Data extracted from a collection
Start of Block
theorem execClassLineFault_canon {t l} {s : State} (h : s.Canonical) : CanonOut (execClassLineFault t l s) := by
  unfold execClassLineFault
  exact CanonOut.settled (fun _ h0 => (State.faultLine_canon h0)) h

theorem execClear_canon {t} {s : State} (h : s.Canonical) : CanonOut (execClear t s) := by
  unfold execClear
  exact CanonOut.sspi (fun _ _ h0 => (.ite (State.sspiRefuse_canon h0) (State.sspiAnswer_canon (.set_glade id h0)))) h

theorem execErrHoldExpiry_canon {t} {s : State} (h : s.Canonical) : CanonOut (execErrHoldExpiry t s) := by
  unfold execErrHoldExpiry
  exact CanonOut.settled (fun _ h0 => (.set_glade id h0)) h

theorem execFallbackCrcCheck_canon {t} {s : State} (h : s.Canonical) : CanonOut (execFallbackCrcCheck t s) := by
  unfold execFallbackCrcCheck
  exact CanonOut.settled (fun _ h0 => (.when (fun _ h1 => (.set_glade
      (fun k => by rw [Glade.fbFail_fb]; exact k) h1)) h0)) h

theorem execFirmwareWatchdogExpiry_canon {t} {s : State} (h : s.Canonical) :
    CanonOut (execFirmwareWatchdogExpiry t s) := by
  unfold execFirmwareWatchdogExpiry
  exact CanonOut.glade (fun _ h0 => (.when (fun _ h1 => (State.fwdogExpire_canon h1)) h0)) h

theorem execFpWdog_canon {t v} {s : State} (h : s.Canonical) : CanonOut (execFpWdog t v s) := by
  unfold execFpWdog
  exact CanonOut.core (fun _ h0 => (.when (fun _ h1 => (State.writeWdog_canon h1)) h0)) h

theorem execGladeCycle_canon {t pins} {s : State} (h : s.Canonical) : CanonOut (execGladeCycle t pins s) := by
  unfold execGladeCycle
  exact CanonOut.settled (fun _ h0 => (State.gladeCycle_canon h0)) h

theorem execGladePowerLoss_canon {t} {s : State} (h : s.Canonical) : CanonOut (execGladePowerLoss t s) := by
  unfold execGladePowerLoss
  exact CanonOut.glade (fun _ h0 => (.set_glade (fun _ => rfl) h0)) h

theorem execGladeSupplyFault_canon {t bad} {s : State} (h : s.Canonical) :
    CanonOut (execGladeSupplyFault t bad s) := by
  unfold execGladeSupplyFault
  exact CanonOut.settled (fun _ h0 => (State.gladeCond_canon h0)) h

theorem execHeartbeatTimeout_canon {t} {s : State} (h : s.Canonical) : CanonOut (execHeartbeatTimeout t s) := by
  unfold execHeartbeatTimeout
  exact CanonOut.settled (fun _ h0 => (.when (fun _ h1 => (State.gladeCond_canon h1)) h0)) h

theorem execHeartbeatToggle_canon {t} {s : State} (h : s.Canonical) : CanonOut (execHeartbeatToggle t s) := by
  unfold execHeartbeatToggle
  exact CanonOut.core (fun _ h0 => (State.gladeSettle_canon (State.gladeCond_canon (.only State.hit_only rfl
      (.set_flt id id h0))))) h

theorem execInjkey_canon {t} {s : State} (h : s.Canonical) : CanonOut (execInjkey t s) := by
  unfold execInjkey
  exact CanonOut.sspi (fun _ _ h0 => (State.sspiAnswer_canon (.set_glade id h0))) h

theorem execLineMaskExpiry_canon {t} {s : State} (h : s.Canonical) : CanonOut (execLineMaskExpiry t s) := by
  unfold execLineMaskExpiry
  exact CanonOut.settled (fun _ h0 => (.set_glade id h0)) h

theorem execRcClockWindow_canon {t count} {s : State} (h : s.Canonical) :
    CanonOut (execRcClockWindow t count s) := by
  unfold execRcClockWindow
  exact CanonOut.settled (fun _ h0 => (.set_clk_glade id h0)) h

theorem execReadbackMismatch_canon {t aen err} {s : State} (h : s.Canonical) :
    CanonOut (execReadbackMismatch t aen err s) := by
  unfold execReadbackMismatch
  exact CanonOut.settled (fun _ h0 => (.set_glade id h0)) h

theorem execResume_canon {t} {s : State} (h : s.Canonical) : CanonOut (execResume t s) := by
  unfold execResume
  exact CanonOut.sspi (fun _ _ h0 => (.ite (State.sspiRefuse_canon h0) (State.sspiAnswer_canon (.set_glade id h0)))) h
End of Block
• [INSTRUCTIONS FOR THE TASK]:
Copy the lines above exactly, beginning at the line that has "unfold execFirmwareWatchdogExpiry" and stopping after the line that has "unfold execFpWdog", and omit the rest.

• [SOLUTION FOR THIS PROBLEM]:
  unfold execFirmwareWatchdogExpiry
  exact CanonOut.glade (fun _ h0 => (.when (fun _ h1 => (State.fwdogExpire_canon h1)) h0)) h

theorem execFpWdog_canon {t v} {s : State} (h : s.Canonical) : CanonOut (execFpWdog t v s) := by
  unfold execFpWdog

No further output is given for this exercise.